Assignment :: Each entry in the material below should be copied without any alteration.

————

-- ==== Sys2Proof/Machine/Ptp.lean ====
section
/-!
DEFINITION. The PTP clock: dropped messages, master selection, offset, path delay, servo, jumps and the hub's own messages
(R139 to R148, R153, R154).
-/

namespace Sys2Proof.Machine

/-- Whether the ordinary clock runs. -/
def ptpOn (s : State) : Bool := on s F.PTP_CTRL.EN

def setPtp (f : Ptp → Ptp) (s : State) : State := { s with ptp := f s.ptp }

/-! ### Times (R140) -/

/-- The stamp of a received frame in 2⁻¹⁶ ns: the captured time less TSU_LAT.RX, which counts 1/64 ns. -/
def rxStamp (s : State) (port : Nat) (a : PtpAt) : Int :=
  (tsuUnits s a.cyc : Int) + a.sub - 1024 * rget s (F.TSU_LAT.RX port)

/-- The stamp of a sent frame: its launch time plus TSU_LAT.TX. -/
def txStamp (s : State) (port : Nat) (a : PtpAt) : Int :=
  (tsuUnits s a.cyc : Int) + a.sub + 1024 * rget s (F.TSU_LAT.TX port)

/-- The cycle from which what a frame's computation found holds: the one after the computation, which ends within 64 cycles, and
at the latest cycle 0 of the next stroke (R144). -/
def afterWork (s : State) (a : PtpAt) : Nat := min (a.cyc + min a.work 63 + 1) (strokeLen s)

/-- A stamp as PTP_T shows it. -/
def showT (k : Nat) (t : Int) (s : State) : State :=
  s |> rset (F.PTP_T.NS k) (t % secUnits / 65536).toNat |> rset (F.PTP_T.SEC_LO k) (ofInt 16 (t / secUnits))

/-- A time in 2⁻¹⁶ ns as whole ns, saturated to 32 bits. -/
def nsSat (t : Int) : Nat := ofInt 32 (clampSigned 32 (divHalfEven t 65536))

/-! ### Dropped messages (R141) -/

/-- A message dropped for a reason: its counter, the violation log and PTP SRC[3]. -/
def ptpDrop (reason typ : Nat) (h : PtpHdr) (s : State) : State :=
  s |> inc (F.PTP_DROP.DROP (reason / 4) (reason % 4)) |> vlog pPTP 3 32 F.PTP_VLOG.ENTRY 1 reason h.port (typ * 64 + h.domain % 64)

/-- TRANSPORT, with 3 as 0. -/
def ptpTransport (s : State) : Nat :=
  let t := rget s F.PTP_CTRL.TRANSPORT
  if t = 3 then 0 else t

/-- The selected master, if there is one. -/
def ptpMaster (s : State) : Option Foreign :=
  match s.ptp.sel with
  | none => none
  | some k => mget (fun _ => none) s.ptp.masters k

/-- Whether a message comes from the selected master. -/
def fromMaster (s : State) (h : PtpHdr) : Bool :=
  match ptpMaster s with
  | none => false
  | some m => m.id == h.srcId && m.num == h.srcPort && m.port == h.port

/-- The first reason of the order of R141 but for 6, 7, 10 and 11, which the message's own rule judges. `lim` says that the message
is beyond MAX_PPS, `bad` that its type is none the hub uses, `far` that it is an Announce with stepsRemoved of 255 or more, and
`own` that only the selected master may send it. -/
def ptpReason (s : State) (h : PtpHdr) (timed lim bad far own : Bool) : Option Nat :=
  if lim then some 15
  else if h.transport ≠ ptpTransport s then some 14
  else if h.version ≠ 2 then some 1
  else if h.domain ≠ rget s F.PTP_CFG.DOMAIN then some 0
  else if bad then some 2
  else if h.short then some 3
  else if h.unicast then some 13
  else if h.alt then some 12
  else if h.srcId = rget s F.PTP_OWN_ID.ID then some 4
  else if far then some 5
  else if !timed then some 9
  else if own && !fromMaster s h then some 8
  else none

/-- A PTP message received for the hub: it counts towards MAX_PPS, a lost time-stamp event is counted (R140), and the message goes on
to its own rule or is dropped. -/
def ptpReceive (typ : Nat) (h : PtpHdr) (timed bad far own : Bool) (use : State → State) (s : State) : State :=
  if !ptpOn s then s else
  let lim := decide (rget s F.PTP_RATE_LIM.MAX_PPS ≤ s.ptp.pps)
  let fresh := lim && !s.ptp.limiting
  let s := s |> setPtp (fun p => { p with pps := p.pps + 1, limiting := p.limiting || lim })
    |> whenB lim (inc F.PTP_RATE_LIM.LIMITED) |> whenB fresh (raise pPTP 4)
    |> whenB (!timed) (fun s => s |> inc F.TSU_COUNT.EVT_LOST |> raise pTSU 3)
  match ptpReason s h timed lim bad far own with
  | some r => ptpDrop r typ h s
  | none => use (inc (F.ETH_RXOWN.PTP h.port) s)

————

Answer to this task ::
-- ==== Sys2Proof/Machine/Ptp.lean ====
section
/-!
DEFINITION. The PTP clock: dropped messages, master selection, offset, path delay, servo, jumps and the hub's own messages
(R139 to R148, R153, R154).
-/

namespace Sys2Proof.Machine

/-- Whether the ordinary clock runs. -/
def ptpOn (s : State) : Bool := on s F.PTP_CTRL.EN

def setPtp (f : Ptp → Ptp) (s : State) : State := { s with ptp := f s.ptp }

/-! ### Times (R140) -/

/-- The stamp of a received frame in 2⁻¹⁶ ns: the captured time less TSU_LAT.RX, which counts 1/64 ns. -/
def rxStamp (s : State) (port : Nat) (a : PtpAt) : Int :=
  (tsuUnits s a.cyc : Int) + a.sub - 1024 * rget s (F.TSU_LAT.RX port)

/-- The stamp of a sent frame: its launch time plus TSU_LAT.TX. -/
def txStamp (s : State) (port : Nat) (a : PtpAt) : Int :=
  (tsuUnits s a.cyc : Int) + a.sub + 1024 * rget s (F.TSU_LAT.TX port)

/-- The cycle from which what a frame's computation found holds: the one after the computation, which ends within 64 cycles, and
at the latest cycle 0 of the next stroke (R144). -/
def afterWork (s : State) (a : PtpAt) : Nat := min (a.cyc + min a.work 63 + 1) (strokeLen s)

/-- A stamp as PTP_T shows it. -/
def showT (k : Nat) (t : Int) (s : State) : State :=
  s |> rset (F.PTP_T.NS k) (t % secUnits / 65536).toNat |> rset (F.PTP_T.SEC_LO k) (ofInt 16 (t / secUnits))

/-- A time in 2⁻¹⁶ ns as whole ns, saturated to 32 bits. -/
def nsSat (t : Int) : Nat := ofInt 32 (clampSigned 32 (divHalfEven t 65536))

/-! ### Dropped messages (R141) -/

/-- A message dropped for a reason: its counter, the violation log and PTP SRC[3]. -/
def ptpDrop (reason typ : Nat) (h : PtpHdr) (s : State) : State :=
  s |> inc (F.PTP_DROP.DROP (reason / 4) (reason % 4)) |> vlog pPTP 3 32 F.PTP_VLOG.ENTRY 1 reason h.port (typ * 64 + h.domain % 64)

/-- TRANSPORT, with 3 as 0. -/
def ptpTransport (s : State) : Nat :=
  let t := rget s F.PTP_CTRL.TRANSPORT
  if t = 3 then 0 else t

/-- The selected master, if there is one. -/
def ptpMaster (s : State) : Option Foreign :=
  match s.ptp.sel with
  | none => none
  | some k => mget (fun _ => none) s.ptp.masters k

/-- Whether a message comes from the selected master. -/
def fromMaster (s : State) (h : PtpHdr) : Bool :=
  match ptpMaster s with
  | none => false
  | some m => m.id == h.srcId && m.num == h.srcPort && m.port == h.port

/-- The first reason of the order of R141 but for 6, 7, 10 and 11, which the message's own rule judges. `lim` says that the message
is beyond MAX_PPS, `bad` that its type is none the hub uses, `far` that it is an Announce with stepsRemoved of 255 or more, and
`own` that only the selected master may send it. -/
def ptpReason (s : State) (h : PtpHdr) (timed lim bad far own : Bool) : Option Nat :=
  if lim then some 15
  else if h.transport ≠ ptpTransport s then some 14
  else if h.version ≠ 2 then some 1
  else if h.domain ≠ rget s F.PTP_CFG.DOMAIN then some 0
  else if bad then some 2
  else if h.short then some 3
  else if h.unicast then some 13
  else if h.alt then some 12
  else if h.srcId = rget s F.PTP_OWN_ID.ID then some 4
  else if far then some 5
  else if !timed then some 9
  else if own && !fromMaster s h then some 8
  else none

/-- A PTP message received for the hub: it counts towards MAX_PPS, a lost time-stamp event is counted (R140), and the message goes on
to its own rule or is dropped. -/
def ptpReceive (typ : Nat) (h : PtpHdr) (timed bad far own : Bool) (use : State → State) (s : State) : State :=
  if !ptpOn s then s else
  let lim := decide (rget s F.PTP_RATE_LIM.MAX_PPS ≤ s.ptp.pps)
  let fresh := lim && !s.ptp.limiting
  let s := s |> setPtp (fun p => { p with pps := p.pps + 1, limiting := p.limiting || lim })
    |> whenB lim (inc F.PTP_RATE_LIM.LIMITED) |> whenB fresh (raise pPTP 4)
    |> whenB (!timed) (fun s => s |> inc F.TSU_COUNT.EVT_LOST |> raise pTSU 3)
  match ptpReason s h timed lim bad far own with
  | some r => ptpDrop r typ h s
  | none => use (inc (F.ETH_RXOWN.PTP h.port) s)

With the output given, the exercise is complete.